Ve lo avevo detto. Ero stato onesto già nell’articolo introduttivo del blog. Avevo avvertito il lettore (colgo l’occasione per ringraziarvi: siete molti e molto affezionati, non lo avevo previsto. Quindi grazie per l’attenzione che regalate ai miei scritti) che avrei privilegiato seguire il filo del ricordo rispetto a quello della geografia. Ed ecco, allora, che mi diviene impossibile tornare a casa, a Ulaanbaatar.
Devo deviare, non più a nord vanno i miei ricordi. A ovest stanno amici perduti e ricordi fatti di scaglie di zucchero grezzo a Kashgar e uva passa di Turpan.


Non posso non passare dallo Xinijiang, la Provincia Granda della Cina.
È un tornare, un nostos ben preciso pure questo.
Infatti, son partito dalla Provincia Granda, quella italica anch’essa posta ai “confini dell’impero”, esattamente 40 anni fa.
Lo Xinjiang non è Cina. È un pezzo della Persia dei Padishah che si è perduto nel tempo.


Nascosto dalle sabbie del Taklamakan e poi dimenticato. Islam puro, quello insegnato dai Profeti originali, assoluto, rigoroso e mistico come il minareto di Emin. Il più bello dei minareti, più bello di quelli costruiti dagli sceicchi che poggiano le loro babbucce sulle sabbie del Medioriente.

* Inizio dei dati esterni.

/-! ### `setOutp` -/

@[simp] theorem State.setOutp_counter (n : Nat) (r : OutRec) : (s.setOutp n r).counter = s.counter := rfl
@[simp] theorem State.setOutp_attrs (n : Nat) (r : OutRec) : (s.setOutp n r).attrs = s.attrs := rfl
@[simp] theorem State.setOutp_crucible (n : Nat) (r : OutRec) : (s.setOutp n r).crucible = s.crucible := rfl
@[simp] theorem State.setOutp_doms (n : Nat) (r : OutRec) : (s.setOutp n r).doms = s.doms := rfl
@[simp] theorem State.setOutp_inputs (n : Nat) (r : OutRec) : (s.setOutp n r).inputs = s.inputs := rfl
@[simp] theorem State.setOutp_uarts (n : Nat) (r : OutRec) : (s.setOutp n r).uarts = s.uarts := rfl
@[simp] theorem State.setOutp_factory (n : Nat) (r : OutRec) : (s.setOutp n r).factory = s.factory := rfl
@[simp] theorem State.setOutp_sels (n : Nat) (r : OutRec) : (s.setOutp n r).sels = s.sels := rfl
@[simp] theorem State.setOutp_dplls (n : Nat) (r : OutRec) : (s.setOutp n r).dplls = s.dplls := rfl
@[simp] theorem State.setOutp_syns (n : Nat) (r : OutRec) : (s.setOutp n r).syns = s.syns := rfl
@[simp] theorem State.setOutp_arms (n : Nat) (r : OutRec) : (s.setOutp n r).arms = s.arms := rfl
@[simp] theorem State.setOutp_gens (n : Nat) (r : OutRec) : (s.setOutp n r).gens = s.gens := rfl
@[simp] theorem State.setOutp_faults (n : Nat) (r : OutRec) : (s.setOutp n r).faults = s.faults := rfl
@[simp] theorem State.setOutp_host (n : Nat) (r : OutRec) : (s.setOutp n r).host = s.host := rfl
@[simp] theorem State.setOutp_tm (n : Nat) (r : OutRec) : (s.setOutp n r).tm = s.tm := rfl
@[simp] theorem State.setOutp_store (n : Nat) (r : OutRec) : (s.setOutp n r).store = s.store := rfl
@[simp] theorem State.setOutp_boot (n : Nat) (r : OutRec) : (s.setOutp n r).boot = s.boot := rfl
@[simp] theorem State.setOutp_net (n : Nat) (r : OutRec) : (s.setOutp n r).net = s.net := rfl
@[simp] theorem State.setOutp_tics (n : Nat) (r : OutRec) : (s.setOutp n r).tics = s.tics := rfl
@[simp] theorem State.setOutp_repair (n : Nat) (r : OutRec) : (s.setOutp n r).repair = s.repair := rfl
@[simp] theorem State.setOutp_pmcs (n : Nat) (r : OutRec) : (s.setOutp n r).pmcs = s.pmcs := rfl
@[simp] theorem State.setOutp_mate (n : Nat) (r : OutRec) : (s.setOutp n r).mate = s.mate := rfl
@[simp] theorem State.setOutp_pending (n : Nat) (r : OutRec) : (s.setOutp n r).pending = s.pending := rfl
@[simp] theorem State.setOutp_freeCount (n : Nat) (r : OutRec) : (s.setOutp n r).freeCount = s.freeCount := rfl
@[simp] theorem State.setOutp_out (n : Nat) (r : OutRec) : (s.setOutp n r).out = s.out := rfl

/-! ### `setGen` -/

@[simp] theorem State.setGen_counter (g : Nat) (r : GenRec) : (s.setGen g r).counter = s.counter := rfl
@[simp] theorem State.setGen_attrs (g : Nat) (r : GenRec) : (s.setGen g r).attrs = s.attrs := rfl
@[simp] theorem State.setGen_crucible (g : Nat) (r : GenRec) : (s.setGen g r).crucible = s.crucible := rfl
@[simp] theorem State.setGen_doms (g : Nat) (r : GenRec) : (s.setGen g r).doms = s.doms := rfl
@[simp] theorem State.setGen_inputs (g : Nat) (r : GenRec) : (s.setGen g r).inputs = s.inputs := rfl
@[simp] theorem State.setGen_uarts (g : Nat) (r : GenRec) : (s.setGen g r).uarts = s.uarts := rfl
@[simp] theorem State.setGen_factory (g : Nat) (r : GenRec) : (s.setGen g r).factory = s.factory := rfl
@[simp] theorem State.setGen_sels (g : Nat) (r : GenRec) : (s.setGen g r).sels = s.sels := rfl
@[simp] theorem State.setGen_dplls (g : Nat) (r : GenRec) : (s.setGen g r).dplls = s.dplls := rfl
@[simp] theorem State.setGen_syns (g : Nat) (r : GenRec) : (s.setGen g r).syns = s.syns := rfl
@[simp] theorem State.setGen_outs (g : Nat) (r : GenRec) : (s.setGen g r).outs = s.outs := rfl
@[simp] theorem State.setGen_arms (g : Nat) (r : GenRec) : (s.setGen g r).arms = s.arms := rfl
@[simp] theorem State.setGen_faults (g : Nat) (r : GenRec) : (s.setGen g r).faults = s.faults := rfl
@[simp] theorem State.setGen_host (g : Nat) (r : GenRec) : (s.setGen g r).host = s.host := rfl
@[simp] theorem State.setGen_tm (g : Nat) (r : GenRec) : (s.setGen g r).tm = s.tm := rfl
@[simp] theorem State.setGen_store (g : Nat) (r : GenRec) : (s.setGen g r).store = s.store := rfl
@[simp] theorem State.setGen_boot (g : Nat) (r : GenRec) : (s.setGen g r).boot = s.boot := rfl
@[simp] theorem State.setGen_net (g : Nat) (r : GenRec) : (s.setGen g r).net = s.net := rfl
@[simp] theorem State.setGen_tics (g : Nat) (r : GenRec) : (s.setGen g r).tics = s.tics := rfl
@[simp] theorem State.setGen_repair (g : Nat) (r : GenRec) : (s.setGen g r).repair = s.repair := rfl
@[simp] theorem State.setGen_pmcs (g : Nat) (r : GenRec) : (s.setGen g r).pmcs = s.pmcs := rfl
@[simp] theorem State.setGen_mate (g : Nat) (r : GenRec) : (s.setGen g r).mate = s.mate := rfl
@[simp] theorem State.setGen_pending (g : Nat) (r : GenRec) : (s.setGen g r).pending = s.pending := rfl
@[simp] theorem State.setGen_freeCount (g : Nat) (r : GenRec) : (s.setGen g r).freeCount = s.freeCount := rfl
@[simp] theorem State.setGen_out (g : Nat) (r : GenRec) : (s.setGen g r).out = s.out := rfl

/-! ### `setRing` -/

@[simp] theorem State.setRing_counter (c : Nat) (r : Ring) : (s.setRing c r).counter = s.counter := rfl
@[simp] theorem State.setRing_attrs (c : Nat) (r : Ring) : (s.setRing c r).attrs = s.attrs := rfl
@[simp] theorem State.setRing_crucible (c : Nat) (r : Ring) : (s.setRing c r).crucible = s.crucible := rfl
@[simp] theorem State.setRing_doms (c : Nat) (r : Ring) : (s.setRing c r).doms = s.doms := rfl
@[simp] theorem State.setRing_inputs (c : Nat) (r : Ring) : (s.setRing c r).inputs = s.inputs := rfl
@[simp] theorem State.setRing_uarts (c : Nat) (r : Ring) : (s.setRing c r).uarts = s.uarts := rfl
@[simp] theorem State.setRing_factory (c : Nat) (r : Ring) : (s.setRing c r).factory = s.factory := rfl
@[simp] theorem State.setRing_sels (c : Nat) (r : Ring) : (s.setRing c r).sels = s.sels := rfl
@[simp] theorem State.setRing_dplls (c : Nat) (r : Ring) : (s.setRing c r).dplls = s.dplls := rfl
@[simp] theorem State.setRing_syns (c : Nat) (r : Ring) : (s.setRing c r).syns = s.syns := rfl
@[simp] theorem State.setRing_outs (c : Nat) (r : Ring) : (s.setRing c r).outs = s.outs := rfl
@[simp] theorem State.setRing_arms (c : Nat) (r : Ring) : (s.setRing c r).arms = s.arms := rfl
@[simp] theorem State.setRing_gens (c : Nat) (r : Ring) : (s.setRing c r).gens = s.gens := rfl
@[simp] theorem State.setRing_faults (c : Nat) (r : Ring) : (s.setRing c r).faults = s.faults := rfl
@[simp] theorem State.setRing_tm (c : Nat) (r : Ring) : (s.setRing c r).tm = s.tm := rfl
@[simp] theorem State.setRing_store (c : Nat) (r : Ring) : (s.setRing c r).store = s.store := rfl
@[simp] theorem State.setRing_boot (c : Nat) (r : Ring) : (s.setRing c r).boot = s.boot := rfl
@[simp] theorem State.setRing_net (c : Nat) (r : Ring) : (s.setRing c r).net = s.net := rfl
@[simp] theorem State.setRing_tics (c : Nat) (r : Ring) : (s.setRing c r).tics = s.tics := rfl
@[simp] theorem State.setRing_repair (c : Nat) (r : Ring) : (s.setRing c r).repair = s.repair := rfl
@[simp] theorem State.setRing_pmcs (c : Nat) (r : Ring) : (s.setRing c r).pmcs = s.pmcs := rfl
@[simp] theorem State.setRing_mate (c : Nat) (r : Ring) : (s.setRing c r).mate = s.mate := rfl
@[simp] theorem State.setRing_pending (c : Nat) (r : Ring) : (s.setRing c r).pending = s.pending := rfl
@[simp] theorem State.setRing_freeCount (c : Nat) (r : Ring) : (s.setRing c r).freeCount = s.freeCount := rfl
@[simp] theorem State.setRing_out (c : Nat) (r : Ring) : (s.setRing c r).out = s.out := rfl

A dire il vero, son affezionato anche ad un altro minareto. Purtroppo si regge, oggi, stanco e graffiato a Massaua, Eritrea. Si dice abbia più di 1000 anni, in lui si legge chiara la fatica di aver visto i secoli rotolare via ai suoi piedi.

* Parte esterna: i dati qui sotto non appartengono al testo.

/-! ### What `submit` leaves alone -/

@[simp] theorem State.submit_counter (l c : Nat) : (s.submit l c).counter = s.counter := by unfold State.submit; split <;> rfl
@[simp] theorem State.submit_attrs (l c : Nat) : (s.submit l c).attrs = s.attrs := by unfold State.submit; split <;> rfl
@[simp] theorem State.submit_crucible (l c : Nat) : (s.submit l c).crucible = s.crucible := by unfold State.submit; split <;> rfl
@[simp] theorem State.submit_doms (l c : Nat) : (s.submit l c).doms = s.doms := by unfold State.submit; split <;> rfl
@[simp] theorem State.submit_inputs (l c : Nat) : (s.submit l c).inputs = s.inputs := by unfold State.submit; split <;> rfl
@[simp] theorem State.submit_uarts (l c : Nat) : (s.submit l c).uarts = s.uarts := by unfold State.submit; split <;> rfl
@[simp] theorem State.submit_factory (l c : Nat) : (s.submit l c).factory = s.factory := by unfold State.submit; split <;> rfl
@[simp] theorem State.submit_sels (l c : Nat) : (s.submit l c).sels = s.sels := by unfold State.submit; split <;> rfl
@[simp] theorem State.submit_dplls (l c : Nat) : (s.submit l c).dplls = s.dplls := by unfold State.submit; split <;> rfl
@[simp] theorem State.submit_syns (l c : Nat) : (s.submit l c).syns = s.syns := by unfold State.submit; split <;> rfl
@[simp] theorem State.submit_outs (l c : Nat) : (s.submit l c).outs = s.outs := by unfold State.submit; split <;> rfl
@[simp] theorem State.submit_arms (l c : Nat) : (s.submit l c).arms = s.arms := by unfold State.submit; split <;> rfl
@[simp] theorem State.submit_gens (l c : Nat) : (s.submit l c).gens = s.gens := by unfold State.submit; split <;> rfl
@[simp] theorem State.submit_faults (l c : Nat) : (s.submit l c).faults = s.faults := by unfold State.submit; split <;> rfl
@[simp] theorem State.submit_host (l c : Nat) : (s.submit l c).host = s.host := by unfold State.submit; split <;> rfl
@[simp] theorem State.submit_store (l c : Nat) : (s.submit l c).store = s.store := by unfold State.submit; split <;> rfl
@[simp] theorem State.submit_boot (l c : Nat) : (s.submit l c).boot = s.boot := by unfold State.submit; split <;> rfl
@[simp] theorem State.submit_net (l c : Nat) : (s.submit l c).net = s.net := by unfold State.submit; split <;> rfl
@[simp] theorem State.submit_tics (l c : Nat) : (s.submit l c).tics = s.tics := by unfold State.submit; split <;> rfl
@[simp] theorem State.submit_repair (l c : Nat) : (s.submit l c).repair = s.repair := by unfold State.submit; split <;> rfl
@[simp] theorem State.submit_pmcs (l c : Nat) : (s.submit l c).pmcs = s.pmcs := by unfold State.submit; split <;> rfl
@[simp] theorem State.submit_mate (l c : Nat) : (s.submit l c).mate = s.mate := by unfold State.submit; split <;> rfl
@[simp] theorem State.submit_pending (l c : Nat) : (s.submit l c).pending = s.pending := by unfold State.submit; split <;> rfl
@[simp] theorem State.submit_freeCount (l c : Nat) : (s.submit l c).freeCount = s.freeCount := by unfold State.submit; split <;> rfl
@[simp] theorem State.submit_out (l c : Nat) : (s.submit l c).out = s.out := by unfold State.submit; split <;> rfl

Poggia sulla umile sabbia, vicino alla carcassa dell’edificio della Banca d’Italia, biancastra e scorticata dai colpi di mitraglia e cannone dal ‘93 .

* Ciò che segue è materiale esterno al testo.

-- ==== Sys2Proof/Laws/Serve.lean ====
section
/-! SUPPORT. What the book-keeping of a completion or an occurrence does to the attributes, and how an action is served. -/

namespace Sys2Proof.Machine

variable (s : State)

/-! ### The attributes that book-keeping leaves alone -/

/-- A key of an attribute that book-keeping does not write. -/
def kept (k : Nat) : Prop := keyId k ∉ bookAttrs

theorem State.find_put_id {a : AttrDesc} {i e k : Nat} (v : Int) (h : keyId k ≠ a.id) (hi : i < 65536) (he : e < 65536) :
    tblFind (s.put a i e v).attrs k = tblFind s.attrs k := by
  refine State.find_put_other s v fun hk => h ?_
  rw [hk, keyId_key hi he]

theorem State.find_add_id {a : AttrDesc} {i e n k : Nat} (h : keyId k ≠ a.id) (hi : i < 65536) (he : e < 65536) :
    tblFind (s.add a i e n).attrs k = tblFind s.attrs k := State.find_put_id s _ h hi he

theorem kept.ne {k : Nat} (h : kept k) {a : AttrDesc} (ha : a.id ∈ bookAttrs) : keyId k ≠ a.id := fun hk => h (hk ▸ ha)

theorem State.logRewritten_find {k : Nat} (h : kept k) (f : Nat) (b : Bool) :
    tblFind (s.logRewritten f b).attrs k = tblFind s.attrs k := by
  unfold State.logRewritten
  split
  · next j hj =>
    have := List.mem_range.1 (List.mem_of_find?_eq_some hj)
    exact State.find_put_id s _ (h.ne (by decide)) (by omega) (by omega)
  · rfl

theorem State.findCheck_find {k : Nat} (h : kept k) (l : Nat) : tblFind (s.findCheck l).attrs k = tblFind s.attrs k := by
  have hb : keyId k ≠ Attr.ce_counts.id := h.ne (by decide)
  unfold State.findCheck
  simp only
  split
  · rfl
  · split
    · rw [State.submit_attrs, State.occurOnce_attrs, State.find_add_id _ hb (by omega) (by omega)]; rfl
    · rw [State.occurOnce_attrs, State.find_add_id _ hb (by omega) (by omega)]; rfl

theorem State.tmWrite_find {k : Nat} (h : kept k) (a : Nat) (bs : List Byte) :
    tblFind (s.tmWrite a bs).attrs k = tblFind s.attrs k := by
  unfold State.tmWrite
  simp only
  split
  · rfl
  · split
    · exact (State.logRewritten_find _ h _ _).trans (State.findCheck_find s h _)
    · exact State.findCheck_find s h _

theorem State.noteWear_find {k : Nat} (h : kept k) (p n : Nat) : tblFind (s.noteWear p n).attrs k = tblFind s.attrs k := by
  have hb : keyId k ≠ Attr.store_wear.id := h.ne (by decide)
  unfold State.noteWear State.put1
  simp only
  split
  · split
    · rw [State.occur_attrs]; exact State.find_put_id s _ hb (by omega) (by omega)
    · exact State.find_put_id s _ hb (by omega) (by omega)
  · rfl

theorem State.storePage_find {k : Nat} (h : kept k) (p : Nat) (b : Bool) :
    tblFind (s.storePage p b).attrs k = tblFind s.attrs k := by
  unfold State.storePage State.put1
  simp only
  rw [State.find_put_id _ _ (h.ne (by decide)) (by omega) (by omega)]
  unfold State.programPage
  simp only
  rw [State.noteWear_find _ h]
  simp

theorem State.storeDown_find {k : Nat} (h : kept k) (n : Nat) :
    ∀ s : State, tblFind (State.storeDown n s).attrs k = tblFind s.attrs k := by
  induction n with
  | zero => intro s; rfl
  | succ n ih =>
    intro s
    unfold State.storeDown
    split
    · rfl
    · split
      · rw [ih, State.storePage_find _ h]
      · rfl

theorem State.enforceLimit_find {k : Nat} (h : kept k) : tblFind s.enforceLimit.attrs k = tblFind s.attrs k := by
  unfold State.enforceLimit
  simp only
  split
  · rfl
  · split
    · rfl
    · rw [State.occurOnce_attrs, State.storeDown_find h]
      exact State.find_add_id s (h.ne (by decide)) (by omega) (by omega)

theorem State.audit_find {k : Nat} (h : kept k) (w : Issuer) (op st i a : Nat) :
    tblFind (s.audit w op st i a).attrs k = tblFind s.attrs k := by
  simp only [State.audit]
  rw [State.tmWrite_find s h]

/-- A completion leaves every attribute but those of the book-keeping alone. -/
theorem State.finish_find {k : Nat} (h : kept k) (w : Issuer) (op st i : Nat) (r : List Byte) (l : Option Nat) (a : Nat) :
    tblFind (s.finish w op st i r l a).attrs k = tblFind s.attrs k := by
  unfold State.finish
  simp only [State.complete_attrs]
  split
  · exact State.enforceLimit_find s h
  · rw [State.audit_find _ h, State.enforceLimit_find s h]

Di fronte, affiancati e gemelli, due rimorchiatori di un giallo esagerato, dono di non si sa qual emiro saudita al governo eritreo. Immobili nel porto di Massaua attendono inconsapevoli che la salsedine aspra del Mar Rosso li corrompa. Lentamente, abbandonati a una dolcezza indolente e senza tempo, ci si lascia vivere e un poco morire a Massaua. Ho amato il soffocante abbraccio salmastro di questa città fantasma, ho amato il suo minareto, i saraghi e gli scorfani del mar Rosso cotti in forni simili a quelli dei fornai di Kashgar.